[Collected data entries]

-- ==== Sys2Proof/Laws/State.lean ====
section
/-! SUPPORT. What each update of the state does to each field. -/

namespace Sys2Proof.Machine

/-! ## A write of the stack pointer -/

@[simp] theorem setStackPtr_rip (p : Params) (s : State) (sp : Nat) (w : StackWidth) :
    (setStackPtr p s sp w).rip = s.rip := by cases w <;> rfl

@[simp] theorem setStackPtr_eflags (p : Params) (s : State) (sp : Nat) (w : StackWidth) :
    (setStackPtr p s sp w).eflags = s.eflags := by cases w <;> rfl

@[simp] theorem setStackPtr_cpl (p : Params) (s : State) (sp : Nat) (w : StackWidth) :
    (setStackPtr p s sp w).cpl = s.cpl := by cases w <;> rfl

@[simp] theorem setStackPtr_pe (p : Params) (s : State) (sp : Nat) (w : StackWidth) :
    (setStackPtr p s sp w).pe = s.pe := by cases w <;> rfl

@[simp] theorem setStackPtr_vme (p : Params) (s : State) (sp : Nat) (w : StackWidth) :
    (setStackPtr p s sp w).vme = s.vme := by cases w <;> rfl

@[simp] theorem setStackPtr_lma (p : Params) (s : State) (sp : Nat) (w : StackWidth) :
    (setStackPtr p s sp w).lma = s.lma := by cases w <;> rfl

@[simp] theorem setStackPtr_idtr (p : Params) (s : State) (sp : Nat) (w : StackWidth) :
    (setStackPtr p s sp w).idtr = s.idtr := by cases w <;> rfl

@[simp] theorem setStackPtr_gdtr (p : Params) (s : State) (sp : Nat) (w : StackWidth) :
    (setStackPtr p s sp w).gdtr = s.gdtr := by cases w <;> rfl

@[simp] theorem setStackPtr_ldtr (p : Params) (s : State) (sp : Nat) (w : StackWidth) :
    (setStackPtr p s sp w).ldtr = s.ldtr := by cases w <;> rfl

@[simp] theorem setStackPtr_tr (p : Params) (s : State) (sp : Nat) (w : StackWidth) :
    (setStackPtr p s sp w).tr = s.tr := by cases w <;> rfl

@[simp] theorem setStackPtr_cs (p : Params) (s : State) (sp : Nat) (w : StackWidth) :
    (setStackPtr p s sp w).cs = s.cs := by cases w <;> rfl

@[simp] theorem setStackPtr_ss (p : Params) (s : State) (sp : Nat) (w : StackWidth) :
    (setStackPtr p s sp w).ss = s.ss := by cases w <;> rfl

@[simp] theorem setStackPtr_ds (p : Params) (s : State) (sp : Nat) (w : StackWidth) :
    (setStackPtr p s sp w).ds = s.ds := by cases w <;> rfl

@[simp] theorem setStackPtr_es (p : Params) (s : State) (sp : Nat) (w : StackWidth) :
    (setStackPtr p s sp w).es = s.es := by cases w <;> rfl

@[simp] theorem setStackPtr_fs (p : Params) (s : State) (sp : Nat) (w : StackWidth) :
    (setStackPtr p s sp w).fs = s.fs := by cases w <;> rfl

@[simp] theorem setStackPtr_gs (p : Params) (s : State) (sp : Nat) (w : StackWidth) :
    (setStackPtr p s sp w).gs = s.gs := by cases w <;> rfl

@[simp] theorem setStackPtr_mem (p : Params) (s : State) (sp : Nat) (w : StackWidth) :
    (setStackPtr p s sp w).mem = s.mem := by cases w <;> rfl

@[simp] theorem setStackPtr_xlat (p : Params) (s : State) (sp : Nat) (w : StackWidth) :
    (setStackPtr p s sp w).xlat = s.xlat := by cases w <;> rfl

@[simp] theorem setStackPtr_draws (p : Params) (s : State) (sp : Nat) (w : StackWidth) :
    (setStackPtr p s sp w).draws = s.draws + 1 := by cases w <;> rfl

/-! ## The handler's stack in place -/

@[simp] theorem withHandlerStack_rspLo (d : Delivery) (s : State) :
    (withHandlerStack d s).rspLo = d.rspLo := rfl

@[simp] theorem withHandlerStack_rspHi (d : Delivery) (s : State) :
    (withHandlerStack d s).rspHi = d.rspHi := rfl

@[simp] theorem withHandlerStack_rip (d : Delivery) (s : State) :
    (withHandlerStack d s).rip = s.rip := rfl

@[simp] theorem withHandlerStack_eflags (d : Delivery) (s : State) :
    (withHandlerStack d s).eflags = s.eflags := rfl

@[simp] theorem withHandlerStack_cpl (d : Delivery) (s : State) :
    (withHandlerStack d s).cpl = s.cpl := rfl

@[simp] theorem withHandlerStack_pe (d : Delivery) (s : State) :
    (withHandlerStack d s).pe = s.pe := rfl

@[simp] theorem withHandlerStack_vme (d : Delivery) (s : State) :
    (withHandlerStack d s).vme = s.vme := rfl

@[simp] theorem withHandlerStack_lma (d : Delivery) (s : State) :
    (withHandlerStack d s).lma = s.lma := rfl

@[simp] theorem withHandlerStack_idtr (d : Delivery) (s : State) :
    (withHandlerStack d s).idtr = s.idtr := rfl

@[simp] theorem withHandlerStack_gdtr (d : Delivery) (s : State) :
    (withHandlerStack d s).gdtr = s.gdtr := rfl

@[simp] theorem withHandlerStack_ldtr (d : Delivery) (s : State) :
    (withHandlerStack d s).ldtr = s.ldtr := rfl

@[simp] theorem withHandlerStack_tr (d : Delivery) (s : State) :
    (withHandlerStack d s).tr = s.tr := rfl

@[simp] theorem withHandlerStack_cs (d : Delivery) (s : State) :
    (withHandlerStack d s).cs = s.cs := rfl

@[simp] theorem withHandlerStack_ss (d : Delivery) (s : State) :
    (withHandlerStack d s).ss = d.ss := rfl

@[simp] theorem withHandlerStack_ds (d : Delivery) (s : State) :
    (withHandlerStack d s).ds = s.ds := rfl

@[simp] theorem withHandlerStack_es (d : Delivery) (s : State) :
    (withHandlerStack d s).es = s.es := rfl

@[simp] theorem withHandlerStack_fs (d : Delivery) (s : State) :
    (withHandlerStack d s).fs = s.fs := rfl

@[simp] theorem withHandlerStack_gs (d : Delivery) (s : State) :
    (withHandlerStack d s).gs = s.gs := rfl

@[simp] theorem withHandlerStack_mem (d : Delivery) (s : State) :
    (withHandlerStack d s).mem = s.mem := rfl

@[simp] theorem withHandlerStack_xlat (d : Delivery) (s : State) :
    (withHandlerStack d s).xlat = s.xlat := rfl

@[simp] theorem withHandlerStack_draws (d : Delivery) (s : State) :
    (withHandlerStack d s).draws = d.draws := rfl

/-! ## The handler's registers -/

@[simp] theorem withHandlerRegisters_rspLo (d : Delivery) (s : State) :
    (withHandlerRegisters d s).rspLo = s.rspLo := rfl

@[simp] theorem withHandlerRegisters_rspHi (d : Delivery) (s : State) :
    (withHandlerRegisters d s).rspHi = s.rspHi := rfl

@[simp] theorem withHandlerRegisters_rip (d : Delivery) (s : State) :
    (withHandlerRegisters d s).rip = d.rip := rfl

@[simp] theorem withHandlerRegisters_eflags (d : Delivery) (s : State) :
    (withHandlerRegisters d s).eflags = d.eflags := rfl

@[simp] theorem withHandlerRegisters_cpl (d : Delivery) (s : State) :
    (withHandlerRegisters d s).cpl = d.cpl := rfl

@[simp] theorem withHandlerRegisters_pe (d : Delivery) (s : State) :
    (withHandlerRegisters d s).pe = s.pe := rfl

@[simp] theorem withHandlerRegisters_vme (d : Delivery) (s : State) :
    (withHandlerRegisters d s).vme = s.vme := rfl

@[simp] theorem withHandlerRegisters_lma (d : Delivery) (s : State) :
    (withHandlerRegisters d s).lma = s.lma := rfl

@[simp] theorem withHandlerRegisters_idtr (d : Delivery) (s : State) :
    (withHandlerRegisters d s).idtr = s.idtr := rfl

@[simp] theorem withHandlerRegisters_gdtr (d : Delivery) (s : State) :
    (withHandlerRegisters d s).gdtr = s.gdtr := rfl

@[simp] theorem withHandlerRegisters_ldtr (d : Delivery) (s : State) :
    (withHandlerRegisters d s).ldtr = s.ldtr := rfl

@[simp] theorem withHandlerRegisters_tr (d : Delivery) (s : State) :
    (withHandlerRegisters d s).tr = s.tr := rfl

@[simp] theorem withHandlerRegisters_cs (d : Delivery) (s : State) :
    (withHandlerRegisters d s).cs = d.cs := rfl

@[simp] theorem withHandlerRegisters_ss (d : Delivery) (s : State) :
    (withHandlerRegisters d s).ss = s.ss := rfl

@[simp] theorem withHandlerRegisters_ds (d : Delivery) (s : State) :
    (withHandlerRegisters d s).ds = if d.nullData then nullified s.ds else s.ds := rfl

@[simp] theorem withHandlerRegisters_es (d : Delivery) (s : State) :
    (withHandlerRegisters d s).es = if d.nullData then nullified s.es else s.es := rfl

@[simp] theorem withHandlerRegisters_fs (d : Delivery) (s : State) :
    (withHandlerRegisters d s).fs = if d.nullData then nullified s.fs else s.fs := rfl

@[simp] theorem withHandlerRegisters_gs (d : Delivery) (s : State) :
    (withHandlerRegisters d s).gs = if d.nullData then nullified s.gs else s.gs := rfl

@[simp] theorem withHandlerRegisters_mem (d : Delivery) (s : State) :
    (withHandlerRegisters d s).mem = s.mem := rfl

@[simp] theorem withHandlerRegisters_xlat (d : Delivery) (s : State) :
    (withHandlerRegisters d s).xlat = s.xlat := rfl

@[simp] theorem withHandlerRegisters_draws (d : Delivery) (s : State) :
    (withHandlerRegisters d s).draws = s.draws := rfl

/-! ## The advance of the instruction pointer -/

@[simp] theorem advanceIp_rspLo (p : Params) (len : Nat) (s : State) :
    (advanceIp p len s).rspLo = s.rspLo := by
  unfold advanceIp; split <;> split <;> rfl

@[simp] theorem advanceIp_rspHi (p : Params) (len : Nat) (s : State) :
    (advanceIp p len s).rspHi = s.rspHi := by
  unfold advanceIp; split <;> split <;> rfl

@[simp] theorem advanceIp_eflags (p : Params) (len : Nat) (s : State) :
    (advanceIp p len s).eflags = s.eflags := by
  unfold advanceIp; split <;> split <;> rfl

@[simp] theorem advanceIp_cpl (p : Params) (len : Nat) (s : State) :
    (advanceIp p len s).cpl = s.cpl := by
  unfold advanceIp; split <;> split <;> rfl

@[simp] theorem advanceIp_pe (p : Params) (len : Nat) (s : State) :
    (advanceIp p len s).pe = s.pe := by
  unfold advanceIp; split <;> split <;> rfl

@[simp] theorem advanceIp_vme (p : Params) (len : Nat) (s : State) :
    (advanceIp p len s).vme = s.vme := by
  unfold advanceIp; split <;> split <;> rfl

@[simp] theorem advanceIp_lma (p : Params) (len : Nat) (s : State) :
    (advanceIp p len s).lma = s.lma := by
  unfold advanceIp; split <;> split <;> rfl

@[simp] theorem advanceIp_idtr (p : Params) (len : Nat) (s : State) :
    (advanceIp p len s).idtr = s.idtr := by
  unfold advanceIp; split <;> split <;> rfl

@[simp] theorem advanceIp_gdtr (p : Params) (len : Nat) (s : State) :
    (advanceIp p len s).gdtr = s.gdtr := by
  unfold advanceIp; split <;> split <;> rfl

@[simp] theorem advanceIp_ldtr (p : Params) (len : Nat) (s : State) :
    (advanceIp p len s).ldtr = s.ldtr := by
  unfold advanceIp; split <;> split <;> rfl

@[simp] theorem advanceIp_tr (p : Params) (len : Nat) (s : State) :
    (advanceIp p len s).tr = s.tr := by
  unfold advanceIp; split <;> split <;> rfl

@[simp] theorem advanceIp_cs (p : Params) (len : Nat) (s : State) :
    (advanceIp p len s).cs = s.cs := by
  unfold advanceIp; split <;> split <;> rfl

@[simp] theorem advanceIp_ss (p : Params) (len : Nat) (s : State) :
    (advanceIp p len s).ss = s.ss := by
  unfold advanceIp; split <;> split <;> rfl

@[simp] theorem advanceIp_ds (p : Params) (len : Nat) (s : State) :
    (advanceIp p len s).ds = s.ds := by
  unfold advanceIp; split <;> split <;> rfl

@[simp] theorem advanceIp_es (p : Params) (len : Nat) (s : State) :
    (advanceIp p len s).es = s.es := by
  unfold advanceIp; split <;> split <;> rfl

@[simp] theorem advanceIp_fs (p : Params) (len : Nat) (s : State) :
    (advanceIp p len s).fs = s.fs := by
  unfold advanceIp; split <;> split <;> rfl

@[simp] theorem advanceIp_gs (p : Params) (len : Nat) (s : State) :
    (advanceIp p len s).gs = s.gs := by
  unfold advanceIp; split <;> split <;> rfl

@[simp] theorem advanceIp_mem (p : Params) (len : Nat) (s : State) :
    (advanceIp p len s).mem = s.mem := by
  unfold advanceIp; split <;> split <;> rfl

@[simp] theorem advanceIp_xlat (p : Params) (len : Nat) (s : State) :
    (advanceIp p len s).xlat = s.xlat := by
  unfold advanceIp; split <;> split <;> rfl

end Sys2Proof.Machine
end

▸ **What is being asked**: From the line that has "(withHandlerRegisters d s).ldtr" through the line that has "theorem withHandlerRegisters_cs (d", copy every line exactly as it appears above, and leave out all others.

▸ **Output for this task**:
    (withHandlerRegisters d s).ldtr = s.ldtr := rfl

@[simp] theorem withHandlerRegisters_tr (d : Delivery) (s : State) :
    (withHandlerRegisters d s).tr = s.tr := rfl

@[simp] theorem withHandlerRegisters_cs (d : Delivery) (s : State) :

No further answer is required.